> _Your assignment_: Below are some entries. Count the lines where "getState" appears and state only that number.

══ Data for processing ══

-- ==== Sys2Proof/Machine/Reassembly.lean ====
section
/-! DEFINITION. Reassembly, which UM and AM receive share (44_um_rx.md R237, R238). -/

namespace Sys2Proof.Machine

/-- The work with `RSM.part` at `part`. -/
def Work.setPart (w : Work) (part : Option Bytes) : Work :=
  w.upd fun s => { s with rsm := { s.rsm with part := part } }

/-- The elements of one PDU through the reassembly buffer, R237. `first` says that the next element is the PDU's first. A
partial SDU longer than MAX_SDU_BYTES is dropped (R238). -/
def feedElems (fi : BitVec 2) : Bool → List Bytes → Work → Work
  | _, [], w => w
  | first, e :: rest, w =>
    let starts := !first || !fi1 fi
    let ends := !rest.isEmpty || !fi0 fi
    let joined : Option Bytes := if starts then some e else w.slot.rsm.part.map fun p => p ++ e
    match joined with
    | none => feedElems fi false rest w
    | some b =>
      if w.params.maxSduBytes < b.length then feedElems fi false rest (w.setPart none)
      else if ends then feedElems fi false rest (((w.emit (.deliverSdu w.lcid b)).countRxSdu).setPart none)
      else feedElems fi false rest (w.setPart (some b))

/-- `rsm_feed(l, s, p)`, R237. -/
def rsmFeed (sn : Nat) (p : Body) (w : Work) : Work :=
  let w := if w.slot.rsm.part.isSome && w.slot.rsm.next != sn then w.setPart none else w
  let w := feedElems p.fi true (splitData p.data p.bounds) w
  if w.slot.rsm.part.isSome then
    w.upd fun s => { s with rsm := { s.rsm with next := modN s.n (sn + 1) } }
  else w

end Sys2Proof.Machine
end

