-- ==== Sys2Proof/Machine/Lifecycle.lean ====
section
/-! DEFINITION. The lifecycle commands ADD_BEARER, CONFIGURE, DEL_BEARER and REESTABLISH (42_bearer_ctrl.md R180 to R190). -/

namespace Sys2Proof.Machine

/-- The slot that ADD_BEARER creates from an accepted configuration, R181. -/
def addedSlot (c : Cfg) (s : Slot) : Slot :=
  { initEntity { s with cfg := c } with metrics := ⟨0, 0, 0, 0, 0, 0⟩, active := true }

/-- ADD_BEARER, R181. -/
def execAddBearer (lcid : Lcid) (sub : Sub) (payload : Bytes) (s : State) : Next :=
  require (sub == 0 && payload.length == 20) .badField s <|
    require (!(s.slot lcid).active) .bearerExists s <|
      match acceptCfg payload with
      | none => raise s .configRejected
      | some c => commit s ((s.enter lcid).upd (addedSlot c)) []

/-- The work of a CONFIGURE to an accepted configuration, R183. -/
def reconfigure (c : Cfg) (w : Work) : Work :=
  if structuralChange w.slot.cfg c then w.stopAllTimers.upd fun s => initEntity { s with cfg := c }
  else w.upd fun s => { s with cfg := c }

/-- CONFIGURE, R183. -/
def execConfigure (lcid : Lcid) (sub : Sub) (payload : Bytes) (s : State) : Next :=
  require (sub == 0 && payload.length == 20) .badField s <|
    requireActive lcid s <|
      match acceptCfg payload with
      | none => raise s .configRejected
      | some c => commit s (reconfigure c (s.enter lcid)) []

/-- The slot that DEL_BEARER leaves: inactive, and unspecified in every other field, which is a free value (R185; log 5). -/
def deletedSlot (k : Nat) : Slot := { Config.freeSlot k with active := false }

/-- DEL_BEARER, R185. -/
def execDelBearer (lcid : Lcid) (sub : Sub) (imm : Imm) (s : State) : Next :=
  require (sub == 0 && imm == 0) .badField s <|
    requireActive lcid s <|
      commit { s with freeCount := s.freeCount + 1 }
        ((s.enter lcid).stopAllTimers.upd fun _ => deletedSlot s.freeCount) []

/-- REESTABLISH, R184. -/
def execReestablish (lcid : Lcid) (sub : Sub) (imm : Imm) (s : State) : Next :=
  require (sub == 0 && imm == 0) .badField s <|
    requireActive lcid s <|
      commit s ((s.enter lcid).stopAllTimers.upd initEntity) []

end Sys2Proof.Machine
end

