-- ==== Sys2Proof/Safety.lean ====
section
/-! DEFINITION. What holds of every slot a run leaves (10_state.md R22, R23, R36), in the terms that claims use. -/

namespace Sys2Proof

/-- The bearer slot that a command's LCID field names, R100. -/
def Instr.lcid : Instr → Lcid
  | .nop l _ _ | .addBearer l _ _ | .configure l _ _ | .delBearer l _ _ | .reestablish l _ _ | .getMetrics l _ _ => l
  | .getState l _ _ | .writeSdu l _ _ | .getBufferState l _ _ | .readPdu l _ _ | .writePdu l _ _ | .timerExpiry l _ _ => l
  | .snInwin l _ | .snInrange l _ | .snRel l _ | .snBefore l _ => l
  | .hdrPack l _ _ | .hdrUnpack l _ _ | .statusPack l _ _ | .statusUnpack l _ _ | .statusCheck l _ _ => l

/-- The commands that have no side effect, R67. -/
def Instr.readOnly : Instr → Bool
  | .nop _ _ _ | .getMetrics _ _ _ | .getState _ _ _ | .getBufferState _ _ _ => true
  | .snInwin _ _ | .snInrange _ _ | .snRel _ _ | .snBefore _ _ => true
  | .hdrPack _ _ _ | .hdrUnpack _ _ _ | .statusPack _ _ _ | .statusUnpack _ _ _ | .statusCheck _ _ _ => true
  | .addBearer _ _ _ | .configure _ _ _ | .delBearer _ _ _ | .reestablish _ _ _ | .writeSdu _ _ _ => false
  | .readPdu _ _ _ | .writePdu _ _ _ | .timerExpiry _ _ _ => false

end Sys2Proof

namespace Sys2Proof.Machine

/-- The parameters fit the fields that carry what they bound: `k` of HREC is one byte (R108), `n` of SREC two (R109),
`count(txq)` and the lengths of GET_STATE two (R110). R6 names no other limit (log 7). -/
abbrev Params.Legal (pm : Params) : Prop :=
  pm.maxLi < 256 ∧ pm.maxNacks < 65536 ∧ pm.qSdu < 65536 ∧ pm.maxSduBytes < 65536

/-- The legal values of a configuration, R22. -/
abbrev Slot.CfgLegal (s : Slot) : Prop :=
  s.cfg.mode = .am → s.cfg.snw = .w10 ∧ 1 ≤ s.amW ∧ s.amW ≤ 512 ∧ s.cfg.maxRetxThreshold ≠ 0

/-- The SN variables of a slot, R34. -/
def Slot.snVars (s : Slot) : List Nat :=
  [s.vtUs, s.vtS, s.vtA, s.pollSn, s.vrUr, s.vrUx, s.vrUh, s.vrR, s.vrX, s.vrH, s.rsm.next]

/-- The SNs that a slot's buffers are keyed by. -/
def Slot.snKeys (s : Slot) : List Nat := mapKeys s.rb ++ mapKeys s.rxu ++ mapKeys s.rxa

/-- Every SN variable and every key of a buffer is `snw` bits wide, R34. -/
abbrev Slot.SnBounded (s : Slot) : Prop := (∀ x ∈ s.snVars, x < s.n) ∧ ∀ k ∈ s.snKeys, k < s.n

/-- The buffers are in their canonical form: rising SNs, and range sets of disjoint, non-adjacent, ascending intervals
(R11; log 17). -/
abbrev Slot.Canonical (s : Slot) : Prop :=
  mapWf s.rb = true ∧ mapWf s.rxu = true ∧ mapWf s.rxa = true ∧
    (∀ e ∈ s.rb, rangeWf e.2.pending = true) ∧ (∀ e ∈ s.rxa, rangeWf e.2.rcvd = true)

/-- The SDU queue is as R23 says: at most Q_SDU records of 1 to MAX_SDU_BYTES bytes, `off` below the length, and `off > 0`
at the head only. -/
abbrev Slot.QueueOk (pm : Params) (s : Slot) : Prop :=
  s.txq.length ≤ pm.qSdu ∧ (∀ q ∈ s.txq, q.off < q.bytes.length ∧ q.bytes.length ≤ pm.maxSduBytes) ∧
    (∀ q ∈ s.txq.tail, q.off = 0)

/-- R36 items 1 to 4, of AM transmit. -/
abbrev Slot.AmTxInv (s : Slot) : Prop :=
  s.cfg.mode = .am →
    rel s.n s.vtS s.vtA ≤ s.amW ∧
    (∀ k ∈ mapKeys s.rb, rel s.n k s.vtA < rel s.n s.vtS s.vtA) ∧
    (s.vtA ≠ s.vtS → s.vtA ∈ mapKeys s.rb) ∧
    (∀ e ∈ s.rb, (∀ i ∈ e.2.pending, i.2 ≤ e.2.data.length) ∧ (e.2.dead = true → e.2.pending = []))

/-- R36 items 5, 6, 7, 13 and 14, of UM receive, and item 12 in the form that a step keeps: `VR_UX` lies above `VR_UR` and
not above `VR_UH` in the frame of R232 while the timer runs. -/
abbrev Slot.UmRxInv (s : Slot) : Prop :=
  s.cfg.mode = .um →
    rel s.n s.vrUr s.umBase ≤ s.cfg.umW ∧
    (∀ k ∈ mapKeys s.rxu, rel s.n k s.vrUr < rel s.n s.vrUh s.vrUr) ∧
    s.vrUr ∉ mapKeys s.rxu ∧
    (s.running.reord = true →
      rel s.n s.vrUr s.umBase < rel s.n s.vrUx s.umBase ∧ rel s.n s.vrUx s.umBase ≤ s.cfg.umW) ∧
    (s.running.reord = false → s.vrUr = s.vrUh) ∧
    (s.vrUr ≠ s.vrUh → rel s.n s.vrUh 1 ∈ mapKeys s.rxu)

/-- R36 items 8 to 11 and 15, of AM receive. -/
abbrev Slot.AmRxInv (s : Slot) : Prop :=
  s.cfg.mode = .am →
    rel s.n s.vrH s.vrR ≤ s.amW ∧
    (∀ k ∈ mapKeys s.rxa, rel s.n k s.vrR < rel s.n s.vrH s.vrR) ∧
    s.rxComplete s.vrR = false ∧
    (s.running.reord = true → 0 < rel s.n s.vrX s.vrR ∧ rel s.n s.vrX s.vrR ≤ rel s.n s.vrH s.vrR) ∧
    (s.vrR ≠ s.vrH → rel s.n s.vrH 1 ∈ mapKeys s.rxa)

/-- The state of the mode that a bearer does not have is as `init_entity` left it: no rule of the other mode writes it. -/
abbrev Slot.OtherModeIdle (s : Slot) : Prop :=
  (s.cfg.mode = .um →
    s.rb = [] ∧ s.rxa = [] ∧ s.statusTriggered = false ∧ s.pollPending = false ∧ s.running.prohibit = false ∧
      s.running.pollretx = false) ∧
  (s.cfg.mode = .am → s.rxu = [] ∧ s.vtUs = 0 ∧ s.vrUr = 0 ∧ s.vrUh = 0)

/-- The invariant of an active slot: R36, and what its proof needs. -/
abbrev Slot.Inv (s : Slot) : Prop :=
  s.CfgLegal ∧ s.SnBounded ∧ s.Canonical ∧ s.AmTxInv ∧ s.UmRxInv ∧ s.AmRxInv

/-- The invariant of the machine: every active slot meets it. Nothing is said of an inactive slot, whose fields are
unspecified (R21). -/
abbrev State.Inv (s : State) : Prop := ∀ l : Lcid, (s.slot l).active = true → (s.slot l).Inv

/-! ## Entries of the AM buffers -/

/-- An entry of `RB` has the shape R26 gives it: 1 to MAX_AM_DATA data bytes, and at most MAX_LI boundaries that rise
strictly inside the data field, each LI of which fits the bearer's LI field. -/
abbrev RetxEntry.Shape (pm : Params) (liw : LiWidth) (e : RetxEntry) : Prop :=
  1 ≤ e.data.length ∧ e.data.length ≤ Config.maxAmData ∧ e.bounds.length ≤ pm.maxLi ∧ e.bounds.Pairwise (· < ·) ∧
    (∀ b ∈ e.bounds, 0 < b ∧ b < e.data.length) ∧ ∀ li ∈ lisOf e.bounds, li ≤ liw.max

/-- The offsets of a range set, by rising offset. -/
def rangeOffsets (r : RangeSet) : List Nat := r.flatMap fun i => List.range' i.1 (i.2 - i.1)

/-- An entry of `RXA` has the shape R28 gives it: the bytes held are those of `rcvd`, and none lies at or beyond the known
length or MAX_AM_DATA; `fi_first` is known once offset 0 is held, and `fi_last` once the length is. -/
abbrev AmEntry.Shape (r : AmEntry) : Prop :=
  r.rcvd ≠ [] ∧ rangeWf r.rcvd = true ∧ (∀ i ∈ r.rcvd, i.2 ≤ Config.maxAmData) ∧ r.len.getD 0 ≤ Config.maxAmData ∧
    r.data.map Prod.fst = rangeOffsets r.rcvd ∧ r.bset.Pairwise (· < ·) ∧ (∀ b ∈ r.bset, 0 < b) ∧ r.consistent = true ∧
    (rangeHas 0 r.rcvd = true → r.fiFirst ≠ none) ∧ (r.len ≠ none → r.fiLast ≠ none)

/-- The SDU queue, the retransmission entries, the reception entries and the reassembly buffer have the shapes of R23, R26,
R28 and R29. -/
abbrev Slot.Shapes (pm : Params) (s : Slot) : Prop :=
  s.QueueOk pm ∧ (∀ e ∈ s.rb, e.2.Shape pm s.cfg.liw) ∧ (∀ e ∈ s.rxa, e.2.Shape) ∧
    (s.rsm.part.getD []).length ≤ pm.maxSduBytes ∧ s.OtherModeIdle

/-- Every active slot's buffers have the shapes the spec gives them. -/
abbrev State.Shapes (s : State) : Prop := ∀ l : Lcid, (s.slot l).active = true → (s.slot l).Shapes s.params

/-! ## What a command answers -/

/-- The state after a command that was refused with code `c`: one response more, and nothing else changed (R353). -/
def State.refused (s : State) (c : Code) : State := s.respond ⟨c, [], []⟩

/-- The state after a command that answered OK with `result` and no event, and changed nothing else. -/
def State.answer (s : State) (result : Bytes) : State := s.respond ⟨.ok, result, []⟩

/-- The state after a command that left slot `l` at `v` and its tags at `g`, answered OK with `result` and `events`, and
changed nothing else. -/
def State.after (s : State) (l : Lcid) (v : Slot) (g : PerTimer (BitVec 16)) (result : Bytes) (events : List Event) :
    State :=
  ((s.setSlot l v).setTags l g).respond ⟨.ok, result, events⟩

/-- Every field that R189 names is at the value R189 gives it. -/
abbrev Slot.Fresh (v : Slot) : Prop :=
  v.txq = [] ∧ (v.vtUs = 0 ∧ v.vtS = 0 ∧ v.vtA = 0 ∧ v.pollSn = 0) ∧
    (v.pduWithoutPoll = 0 ∧ v.byteWithoutPoll = 0 ∧ v.pollPending = false) ∧ v.rb = [] ∧
    (v.vrUr = 0 ∧ v.vrUx = 0 ∧ v.vrUh = 0 ∧ v.rxu = []) ∧
    (v.vrR = 0 ∧ v.vrX = 0 ∧ v.vrH = 0 ∧ v.statusTriggered = false ∧ v.rxa = []) ∧
    (v.rsm.part = none ∧ v.rsm.next = 0) ∧ ∀ k : TimerKind, v.running.get k = false

/-- The events of `stop_all_timers`, R190: one TIMER_STOP for each running timer, in the order REORD, PROHIBIT, POLLRETX. -/
def stopEvents (l : Lcid) (v : Slot) (g : PerTimer (BitVec 16)) : List Event :=
  (if v.running.reord then [.timerStop l .reord g.reord] else []) ++
    (if v.running.prohibit then [.timerStop l .prohibit g.prohibit] else []) ++
    (if v.running.pollretx then [.timerStop l .pollretx g.pollretx] else [])
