-- ==== Sys2Proof/Tests/WitnessTransmit.lean ====
section
/-! SUPPORT. For each obligation about the SDU queue, transmission, acknowledgement and the timers: concrete states and
operands that meet its hypotheses, one for each clause. -/

namespace Sys2Proof.Tests

open Sys2Proof.Machine

/-- Lean finishes checking all that stands before a type: this one keeps the theorems of the tests from waiting all at once. -/
inductive WitnessTransmitFence where
  | fence

/-- Bearer 2 with `n` SDUs of one byte queued. -/
def amWithQueue (n : Nat) : State := am.setSlot 2 { am.slot 2 with txq := List.replicate n ⟨[1], 0⟩ }

/-- SUB 1; SDUs of 0, 1, 8192 and 8193 bytes; an inactive slot; a queue of 127 and of 128. -/
theorem wit_WriteSduAppends :
    (1 : Sub) ≠ 0 ∧ ([] : Bytes).length = 0 ∧ am.params.maxSduBytes < (List.replicate 8193 0 : Bytes).length ∧
      1 ≤ ([0] : Bytes).length ∧
      (1 ≤ (List.replicate 8192 0 : Bytes).length ∧ (List.replicate 8192 0 : Bytes).length ≤ am.params.maxSduBytes) ∧
      (am.slot 0).active = false ∧
      (((amWithQueue 128).slot 2).active = true ∧ am.params.qSdu ≤ ((amWithQueue 128).slot 2).txq.length) ∧
      ((amWithQueue 127).slot 2).active = true ∧ ((amWithQueue 127).slot 2).txq.length < am.params.qSdu := by
  simp only [List.length_replicate]
  decide +kernel

theorem wit_BufferStateValue :
    ((1 : Sub) ≠ 0 ∨ (0 : Imm) ≠ 0) ∧ (um.slot 2).active = false ∧ Ready umQueued 1 .um ∧ Ready amNacked 2 .am :=
  ⟨by decide, by decide +kernel, Subject.umQueued.ready, Subject.amNacked.ready⟩

/-- An empty queue, the largest budget that gives nothing, and the smallest that gives a PDU. -/
theorem wit_UmReadSegmentsTheQueue :
    (Ready um 1 .um ∧ Ready umQueued 1 .um) ∧ (um.slot 1).txq = [] ∧ (1 : Imm).toNat ≤ (umQueued.slot 1).cfg.h0 ∧
      (umQueued.slot 1).txq ≠ [] ∧ (umQueued.slot 1).cfg.h0 < (2 : Imm).toNat :=
  ⟨⟨Subject.um.ready, Subject.umQueued.ready⟩, by decide +kernel⟩

theorem wit_UmBufferStateIsConsistent :
    Ready umQueued 1 .um ∧
      ((umQueued.slot 1).txq ≠ [] ∧
        (∀ q ∈ (umQueued.slot 1).txq.dropLast, q.bytes.length - q.off ≤ (umQueued.slot 1).cfg.liw.max) ∧
        (umQueued.slot 1).txq.length - 1 ≤ umQueued.params.maxLi ∧ 8 ≤ 65535) ∧
      exec (.getBufferState 1 0 0) umQueued = .next (umQueued.answer (put32 8)) :=
  ⟨Subject.umQueued.ready, by decide +kernel, next_of_outcome (by decide +kernel) (by decide +kernel)⟩

theorem wit_AmBufferStateIsConsistent :
    Ready amQueued 2 .am ∧ exec (.getBufferState 2 0 0) amQueued = .next (amQueued.answer (put32 12)) :=
  ⟨Subject.amQueued.ready, next_of_outcome (by decide +kernel) (by decide +kernel)⟩

/-- Bearer 5 beside bearer 1, fresh; and after the first byte of the first SDU has been transferred. -/
def linked : State := run umQueued [.addBearer 5 0 (block 0 5 0 0)]

def linkedInSdu : State := run linked [.readPdu 1 0 2, .writePdu 5 0 [0x40, 1]]

theorem linked_inStep : UmInStep linked.params (linked.slot 1) (linked.slot 5) := by
  unfold UmInStep
  rw [show (linked.slot 1).txq = [⟨[1, 2, 3], 0⟩, ⟨[4, 5], 0⟩] by decide +kernel]
  decide +kernel

theorem linkedInSdu_inStep : UmInStep linkedInSdu.params (linkedInSdu.slot 1) (linkedInSdu.slot 5) := by
  unfold UmInStep
  rw [show (linkedInSdu.slot 1).txq = [⟨[1, 2, 3], 1⟩, ⟨[4, 5], 0⟩] by decide +kernel]
  decide +kernel

theorem wit_UmTransferStaysInStep :
    (1 : Lcid) ≠ 5 ∧ UmInStep linked.params (linked.slot 1) (linked.slot 5) ∧
      UmInStep linkedInSdu.params (linkedInSdu.slot 1) (linkedInSdu.slot 5) :=
  ⟨by decide, linked_inStep, linkedInSdu_inStep⟩

/-! ## AM transmit -/

/-- As `WitnessTransmitFence`. -/
inductive WitnessAmFence where
  | fence

/-- The smallest budget that carries a status. -/
theorem wit_AmStatusIsSentFirst :
    Ready amGap 2 .am ∧ (amGap.slot 2).statusTriggered = true ∧ (amGap.slot 2).running.prohibit = false ∧
      2 ≤ (2 : Imm).toNat :=
  ⟨Subject.amGap.ready, by decide +kernel⟩

/-- The whole PDU of SN 0 is pending in `amOpen`, and four bytes are too few for it and for a segment. -/
theorem amOpen_noRetx (b : Nat) (h : b < 5) : (Subject.amOpen.state.slot 3).NoRetx b :=
  .inr ⟨0, ⟨0, [], [1, 2, 3, 4], true, 1, [(0, 4)], false⟩, by unfold Slot.FirstPending; decide +kernel,
    fun w => by have := w.2; simp only [liBytes, List.length_nil, List.length_cons] at this; omega, h⟩

/-- A budget of 1; a stalled window, an empty queue and a budget of 2; the smallest budget that carries new data; and, where four
bytes are pending, the budgets that carry new data but no retransmission. -/
theorem wit_AmNewPduEntersTheBuffer :
    (Ready am 2 .am ∧ Ready amQueued 2 .am ∧ Ready amSent 2 .am ∧ Ready Subject.amOpen.state 3 .am) ∧ (1 : Imm).toNat < 2 ∧
      (∀ x ∈ [am, amQueued, amSent], (x.slot 2).statusTriggered = false ∧ ∀ e ∈ (x.slot 2).rb, e.2.pending = []) ∧
      ((am.slot 2).txq = [] ∧ (amSent.slot 2).amW ≤ rel (amSent.slot 2).n (amSent.slot 2).vtS (amSent.slot 2).vtA) ∧
      (rel (amQueued.slot 2).n (amQueued.slot 2).vtS (amQueued.slot 2).vtA < (amQueued.slot 2).amW ∧
        (amQueued.slot 2).txq ≠ [] ∧ (2 : Imm).toNat ≤ 2 ∧ 2 < (3 : Imm).toNat) ∧
      ((Subject.amOpen.state.slot 3).NoRetx (3 : Imm).toNat ∧ (Subject.amOpen.state.slot 3).NoRetx (4 : Imm).toNat) ∧
      (Subject.amOpen.state.slot 3).statusTriggered = false ∧ (Subject.amOpen.state.slot 3).txq ≠ [] ∧
      rel (Subject.amOpen.state.slot 3).n (Subject.amOpen.state.slot 3).vtS (Subject.amOpen.state.slot 3).vtA <
        (Subject.amOpen.state.slot 3).amW :=
  ⟨⟨Subject.am.ready, Subject.amQueued.ready, Subject.amSent.ready, Subject.amOpen.ready⟩, by decide, by decide +kernel,
    by decide +kernel, by decide +kernel, ⟨amOpen_noRetx _ (by decide), amOpen_noRetx _ (by decide)⟩, by decide +kernel⟩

═══

> _Solution_: 2